I look at the few rickety chairs and booths, the
fabric torn and some of the chairs looking as if they’d been
broken and haphazardly put back together. It’s a place where
more than a few bar fights happened.

A place an eighteen-year-old has no business being.

I push myself forward, trying to look confident as I
teeter in my heels over to the bar. The floor is sticky and makes a
sickly sound that I can feel as well as hear over the noise of loud
rock music playing out of a jukebox past its prime.

There are a few guys at the bar, hard and mean
looking with grizzled faces and beer bellies, but their expressions
soften as they look me over in the lewdest way.

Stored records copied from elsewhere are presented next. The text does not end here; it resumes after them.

-- ==== Sys2Proof/WellFormed.lean ====
section
/-! DEFINITION. Well-formedness: the fields of a command word (R76, R81), an instruction, an assembler line (R84)
and an instance's parameters (R6, R51). -/

namespace Sys2Proof

/-- The fields of a 64-bit value written to `CMD` (R76): `OP`, `ET`, `RSV`, and the bits above the command word. -/
structure CmdFields where
  op : BitVec 8
  et : Bool
  rsv : BitVec 23
  hi : BitVec 32
  deriving DecidableEq, Repr

/-- The ten opcodes of R79. -/
def listedOps : List (BitVec 8) :=
  [0x01, 0x02, 0x03, 0x10, 0x11, 0x12, 0x13, 0x20, 0x21, 0x22]

/-- The three opcodes `ET = 1` is defined for (R78, R81). -/
def typedOps : List (BitVec 8) := [0x12, 0x13, 0x20]

/-- A command's fields are legal when none of the four conditions of R81 holds. -/
def CmdFields.wf (f : CmdFields) : Bool :=
  f.hi == 0 && f.rsv == 0 && listedOps.contains f.op && (!f.et || typedOps.contains f.op)

/-- `OP` of each command (R79). -/
def Instr.op : Instr → BitVec 8
  | .cfgR2 => 0x01
  | .cfgBs => 0x02
  | .release => 0x03
  | .fft => 0x10
  | .ifft => 0x11
  | .fftCopyC => 0x12
  | .fftCopyR => 0x12
  | .ifftCopyC => 0x13
  | .ifftCopyR => 0x13
  | .fftshiftC => 0x20
  | .fftshiftR => 0x20
  | .fftfreq => 0x21
  | .fftampl => 0x22

/-- `ET` of each command: 1 where its first buffer is real by its mnemonic (R78, R84). -/
def Instr.et : Instr → Bool
  | .cfgR2 => false
  | .cfgBs => false
  | .release => false
  | .fft => false
  | .ifft => false
  | .fftCopyC => false
  | .fftCopyR => true
  | .ifftCopyC => false
  | .ifftCopyR => true
  | .fftshiftC => false
  | .fftshiftR => true
  | .fftfreq => false
  | .fftampl => false

/-- The fields a command's word has (R76). -/
def Instr.fields (i : Instr) : CmdFields := { op := i.op, et := i.et, rsv := 0, hi := 0 }

/-- An instruction is well formed when its fields are legal; a command has no other field. -/
def Instr.wf (i : Instr) : Bool := i.fields.wf

/-- How many operands a command's assembler line has (R84). -/
def Instr.arity : Instr → Nat
  | .cfgR2 => 1
  | .cfgBs => 1
  | .release => 0
  | .fft => 2
  | .ifft => 2
  | .fftCopyC => 4
  | .fftCopyR => 4
  | .ifftCopyC => 4
  | .ifftCopyR => 4
  | .fftshiftC => 2
  | .fftshiftR => 2
  | .fftfreq => 3
  | .fftampl => 4

/-- One assembler line: a mnemonic and its operands in order (R84). -/
structure Line where
  instr : Instr
  operands : List Word
  deriving DecidableEq, Repr

/-- A line is well formed when it gives the operands R84 lists for its mnemonic. -/
def Line.wf (l : Line) : Bool := l.instr.wf && l.operands.length == l.instr.arity

/-- The register block is 0x100 bytes (R75). -/
def blockSize : Nat := 0x100

/-- A region lies in the 64-bit address space and outside the instance's register block (R50, R51). -/
def Region.wf (ubase : Word) (r : Region) : Bool :=
  decide (r.base + r.size ≤ 2 ^ 64) &&
    (decide (r.base + r.size ≤ ubase.toNat) || decide (ubase.toNat + blockSize ≤ r.base))

/-- The parameters are in the ranges R6 and R51 give them. -/
def Params.wf (p : Params) : Bool :=
  decide (2 ≤ p.log2Cmax) && decide (p.log2Cmax ≤ 62) && decide (p.ubase.toNat % 0x100 = 0) &&
    p.admitted.all (Region.wf p.ubase)

end Sys2Proof
end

I guess “soften” isn’t the right
word.

I look behind the bar at the greasy-looking man with
the thin mustache and the long, black hair and give him what I hope
to be a glowing smile. I don’t want to look apprehensive or
terrified, or to give away any of my impressions of him, about his
patrons, or about his job.

“Hi! I’m looking for Ryder?”

I guess Ryder was looking out for me, or maybe just
has cameras in his little dive, because the words are barely out of
my mouth when I feel a tap on my shoulder. I turn to see a towering,
blond man.

“You’re looking for me, hun,” he
says, his words patronizing, but his deep voice making it seem
natural. Just like how Kaiden speaks to women.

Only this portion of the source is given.